In the past few years, using Machine and Deep Learning techniques has become more and more viable, thanks to the availability of tools which allow people without specific knowledge in the realm of data science and complex networks to build AIs for a variety of research fields. This process has encouraged the adoption of such techniques, e.g. in the context of High Energy Physics. In order to facilitate the translation of Machine Learning (ML) models to fit in the usual workflow for programming FPGAs, a variety of tools have been developed. One example is the HLS4ML toolkit, which allows the translation of Neural Networks (NN) built using tools like TensorFlow to a High-Level Synthesis description (e.g.

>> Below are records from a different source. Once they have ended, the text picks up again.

-- ==== Sys2Proof/Machine/Collate.lean ====
section
/-! DEFINITION. The collation engine: the take, the handling of a touchdown and of a marker (R17 to R19, chapter 4). -/

namespace Sys2Proof.Machine

/-! ## The take (R17 to R19) -/

/-- A cell is eligible for intake (R17). -/
def State.eligible (s : State) (c : CellId) : Bool :=
  !(s.cell c).fifo.isEmpty &&
    ((s.cell c).cfg.mode == .silent || (s.cell c).cfg.mode == .off || decide (s.hall.fwd.length < Config.fwdCap))

/-- The cells in the order the engine considers them: those after the one its pointer names, that one last (R18). -/
def cellsAfter (c : CellId) : List CellId := [c + 1, c + 2, c + 3, c + 4, c + 5, c + 6, c + 7, c]

/-- The cell the engine takes from next (R18). -/
def State.nextCell (s : State) : Option CellId := (cellsAfter s.engine).find? s.eligible

/-- Set a port's flow state; a change is sent to the tester as one symbol unless the mode is OFF (R13). -/
def State.setFlow (s : State) (c : CellId) (f : Flow) : State :=
  if (s.cell c).flow = f then s
  else
    let s1 := s.modCell c fun k => { k with flow := f }
    if (s.cell c).cfg.mode = .off then s1 else s1.emit (.flow c f)

/-- Remove the oldest frame from c's FIFO; a take that brings a HOLD port to 8 frames moves it to GO (R12, R19). -/
def State.popFifo (s : State) (c : CellId) : State :=
  let s1 := s.modCell c fun k => { k with fifo := k.fifo.tail }
  if (s1.cell c).flow = .hold ∧ (s1.cell c).fifo.length = Config.goAt then s1.setFlow c .go else s1

/-! ## Classifying one site entry (R58 to R64) -/

/-- A zone entry matches a coordinate: it lies in the same block of 2^(9 - n) as the compare value (R40). -/
def axisMatches (v compare bits : Nat) : Bool :=
  v / 2 ^ (9 - bits) == compare / 2 ^ (9 - bits)

/-- A zone entry matches die (X, Y) (R40). -/
def ZoneEntry.matchesDie (z : ZoneEntry) (x y : Nat) : Bool :=
  z.enabled && axisMatches x z.xCompare.toNat z.xBits.toNat && axisMatches y z.yCompare.toNat z.yBits.toNat

/-- The zone of a die: the first enabled entry of Z1 to Z8 that matches, else Z0 (R40). -/
def Bank.zoneOf (k : Bank) (x y : Nat) : Fin 9 :=
  match allZoneEntries.find? fun i => k.zones[i.val].matchesDie x y with
  | some i => zoneOfEntry i
  | none => 0

/-- The place of a recipe's translation entry for a soft bin (R38). -/
def xlateAddr (recipe : Fin 8) (softBin : Nat) : Nat := 512 * recipe.val + softBin

/-- The translation entry of a recipe for a soft bin from 0 to 511; none when UNASSIGNED (R38). -/
def Bank.entryOf (k : Bank) (recipe : Fin 8) (softBin : Nat) : Option (Fin 64) :=
  if h : (storeRead unassigned k.xlate (xlateAddr recipe softBin)).toNat < 64 then
    some ⟨(storeRead unassigned k.xlate (xlateAddr recipe softBin)).toNat, h⟩
  else none

/-- The hall bin of a soft bin: its translation entry, or the recipe's unknown bin when it is UNASSIGNED or the soft
bin is above 511 (R62). -/
def Bank.translate (k : Bank) (recipe : Fin 8) (rc : Recipe) (softBin : Nat) : Fin 64 :=
  if 511 < softBin then rc.unknownBin else (k.entryOf recipe softBin).getD rc.unknownBin

/-- What the engine carries from entry to entry of one touchdown: the state, the dies of the entries that went on to
translation, and the site annotations so far (R60, R67). -/
structure Progress where
  state : State
  dies  : List (Half × Half)
  notes : List SiteNote
  deriving DecidableEq, Repr

/-- Conditions 3 to 6 of the site checks, in order: the verdict of an entry that goes no further, or none (R58). -/
def siteCheck (r : Record) (rc : Recipe) (dies : List (Half × Half)) (e : SiteEntry) : Option Verdict :=
  if rc.siteCount.toNat ≤ e.site.toNat ∨ 16 ≤ e.site.toNat then some .badSite
  else if rc.width.toNat ≤ e.x.toNat ∨ rc.height.toNat ≤ e.y.toNat ∨ 511 < e.x.toNat ∨ 511 < e.y.toNat then
    some .offGrid
  else if (e.x, e.y) ∈ dies then some .clash
  else if r.atCap then some .late
  else none

/-- The record after an entry that a site check stopped (R59 to R61). -/
def Record.countStopped (r : Record) (v : Verdict) : Record :=
  match v with
  | .badSite => { r with counts := { r.counts with badSite := r.counts.badSite + 1 } }
  | .offGrid => { r with counts := { r.counts with o := r.counts.o + 1 } }
  | .clash => { r with counts := { r.counts with clash := r.counts.clash + 1 } }
  | _ => r

/-- The result an entry hands to the map store, from its record's bank and recipe (R62, R63). -/
def resultOf (r : Record) (rc : Recipe) (k : Bank) (e : SiteEntry) : SiteResult :=
  let bin := k.translate r.recipe rc e.softBin.toNat
  { x := e.x.toNat, y := e.y.toNat, bin := bin, cls := k.bins[bin.val].cls,
    zone := k.zoneOf e.x.toNat e.y.toNat, site := Fin.ofNat 16 e.site.toNat }

/-- The annotation of a result the map store resolved (R67). -/
def resultNote (q : SiteResult) (v : Verdict) (n : Nat) : SiteNote :=
  { bin := some q.bin, zone := some q.zone, verdict := v, count := n }

/-- Handle one site entry of a touchdown bound to the record in slot i on cell c (R58 to R64). -/
def Progress.entry (c : CellId) (i : SlotId) (p : Progress) (e : SiteEntry) : Progress :=
  match p.state.record i with
  | none => p
  | some r =>
    let rc := p.state.recipeOf r
    match siteCheck r rc p.dies e with
    | some v =>
      { state := p.state.setSlot i (some (r.countStopped v)), dies := p.dies, notes := p.notes ++ [plainNote v] }
    | none =>
      let q := resultOf r rc (p.state.bank r.bank) e
      let out := p.state.resolveResult i r q
      { state := out.1.siteRun c q.site q.cls rc.runLimit.toNat, dies := p.dies ++ [(e.x, e.y)],
        notes := p.notes ++ [resultNote q out.2.1 out.2.2] }

/-! ## Touchdowns (R56, R57, R65 to R67) -/

/-- Add a forwarded frame to the FWD queue (R159). -/
def State.forward (s : State) (f : OutFrame) : State := s.withHall { s.hall with fwd := s.hall.fwd ++ [f] }

/-- Add a frame's gap to the record it is bound to (R57). -/
def State.addGap (s : State) (i : SlotId) (gap : Half) : State :=
  s.modRecord i fun r => { r with gapSum := satAdd r.gapSum gap.toNat }

/-- Stage 2 of R65: seal the record with RESULT_LIMIT when it stands at the cap. -/
def State.sealAtCap (s : State) (i : SlotId) : State :=
  match s.record i with
  | none => s
  | some r => if r.atCap then s.sealSlot i (some .resultLimit) else s

/-- The sites of a touchdown bound to the record in slot i, in the order of their positions (R58). -/
def State.collate (s : State) (c : CellId) (i : SlotId) (td : Touchdown) (gap : Half) : Progress :=
  td.entries.foldl (Progress.entry c i) { state := s.addGap i gap, dies := [], notes := [] }

/-- Handle a touchdown bound to the record in slot i: its sites, the checkpoint test, the seal at the cap, and in
COLLATE the annotated copy, built before that seal (R65, R67). -/
def State.boundTouchdown (s : State) (c : CellId) (i : SlotId) (forwarded : Bool) (route : Byte) (td : Touchdown)
    (gap : Half) : State :=
  let p := s.collate c i td gap
  let copy := fwdTouchdown p.state c route td (some i) p.notes
  let s1 := (p.state.checkpointTest i).sealAtCap i
  if forwarded then s1.forward copy else s1

/-- Handle a touchdown whose every entry gets one verdict and that binds to no record (R56, R58). -/
def State.unboundTouchdown (s : State) (c : CellId) (forwarded : Bool) (route : Byte) (td : Touchdown)
    (v : Verdict) : State :=
  if forwarded then s.forward (fwdTouchdown s c route td none (td.entries.map fun _ => plainNote v)) else s

/-- The verdict of a resolution that gave no record (R58). -/
def Resolution.verdict : Resolution → Verdict
  | .record _ => .unclassified
  | .late => .late
  | .conflict => .conflict
  | .noSlot => .noSlot
  | .noRecipe => .noRecipe

/-- Handle a touchdown under COLLATE or SILENT with bank lb LIVE (R57). -/
def State.classifyTouchdown (s : State) (c : CellId) (lb : BankId) (forwarded : Bool) (route : Byte)
    (td : Touchdown) (gap : Half) : State :=
  let out := s.resolveKey c td.key lb
  match out.2.slot with
  | some i => out.1.boundTouchdown c i forwarded route td gap
  | none => out.1.unboundTouchdown c forwarded route td out.2.verdict

/-! ## Markers (R68, R69) -/

/-- The recipe a BEGIN names: 0 to 7; any other value is delivered as the cell default (R68). -/
def Marker.wanted (m : Marker) : Option (Fin 8) := recipeOfByte m.recipe

/-- Deliver a marker to the wafer directory, with bank lb LIVE: the slot it acted on (R68). -/
def State.deliver (s : State) (c : CellId) (lb : BankId) (m : Marker) : State × Option SlotId :=
  if m.kind = 0x01 then s.beginMarker c m.key m.wanted lb
  else if m.kind = 0x02 then s.endMarker c m.key
  else if m.kind = 0x03 then s.lotEndMarker c m.key.lot
  else (s, none)

/-- Forward a marker's copy with the slot the directory answered (R69). -/
def State.forwardMarker (s : State) (c : CellId) (forwarded : Bool) (route : Byte) (m : Marker)
    (slot : Option SlotId) : State :=
  if forwarded then s.forward (fwdMarker s c route m slot) else s

/-! ## The handling of one taken frame (R56) -/

/-- The modes under which a frame is forwarded (R2). -/
def Mode.forwards : Mode → Bool
  | .off => false
  | .forward => true
  | .collate => true
  | .silent => false

/-- The modes under which a frame is collated, when a bank is LIVE (R2). -/
def Mode.collates : Mode → Bool
  | .off => false
  | .forward => false
  | .collate => true
  | .silent => true

/-- The LIVE bank a frame taken under a mode is classified with: none when the mode does not collate or no bank is
LIVE (R56). -/
def State.collatingBank (s : State) (m : Mode) : Option BankId := if m.collates then s.liveBank else none

/-- Handle a frame taken from cell c under mode m (R56). A frame taken under OFF is discarded (R19). -/
def State.handleFrame (s : State) (c : CellId) (m : Mode) (e : FifoEntry) : State :=
  match e with
  | .touchdown route td gap =>
    match s.collatingBank m with
    | none => s.unboundTouchdown c m.forwards route td .unclassified
    | some lb => s.classifyTouchdown c lb m.forwards route td gap
  | .marker route m0 =>
    match s.collatingBank m with
    | none => s.forwardMarker c m.forwards route m0 none
    | some lb => (s.deliver c lb m0).1.forwardMarker c m.forwards route m0 (s.deliver c lb m0).2

/-- Take the oldest frame of cell c and handle it (R18, R19). -/
def State.takeFrom (s : State) (c : CellId) : State :=
  match (s.cell c).fifo with
  | [] => s
  | e :: _ => ((s.popFifo c).withEngine c).handleFrame c (s.cell c).cfg.mode e

/-- ENGINE_TAKE: the free engine takes from the first eligible cell after its pointer and handles the frame whole;
with no cell eligible it stays free (R17 to R19, R56). The take and the handling are one command, so a CELL_RESTART
falls before the take, and flushes the frame, or after the handling, and seals behind it: DESIGN CHOICE,
notes/assumptions/30.md. -/
def execEngineTake (s : State) : Host.Outcome State Fault Refusal :=
  match s.nextCell with
  | none => .next s
  | some c => .next (s.takeFrom c)

end Sys2Proof.Machine
end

C++) in order to implement this kind of ML algorithms on FPGAs.

This paper presents the activity running at the University of Bologna and INFN-Bologna devoted to preliminary studies for the trigger systems of the Compact Muon Solenoid experiment at the CERN LHC accelerator. An open-source project from Xilinx called PYNQ is being tested combined with the HLS4ML toolkit. The PYNQ purpose is to grant designers the possibility to exploit the benefits of programmable logic and microprocessors using the Python language. The use of cloud computing in this work allows us to test the capabilities of this workflow, from the creation and training of a Neural Network and the creation of a HLS project using HLS4ML, to managing NN inference with custom Python drivers.

The main application explored in this work lives in the context of the trigger system of the CMS, where new reconstruction algorithms are being developed due to the advent of the High-Luminosity phase of the LHC.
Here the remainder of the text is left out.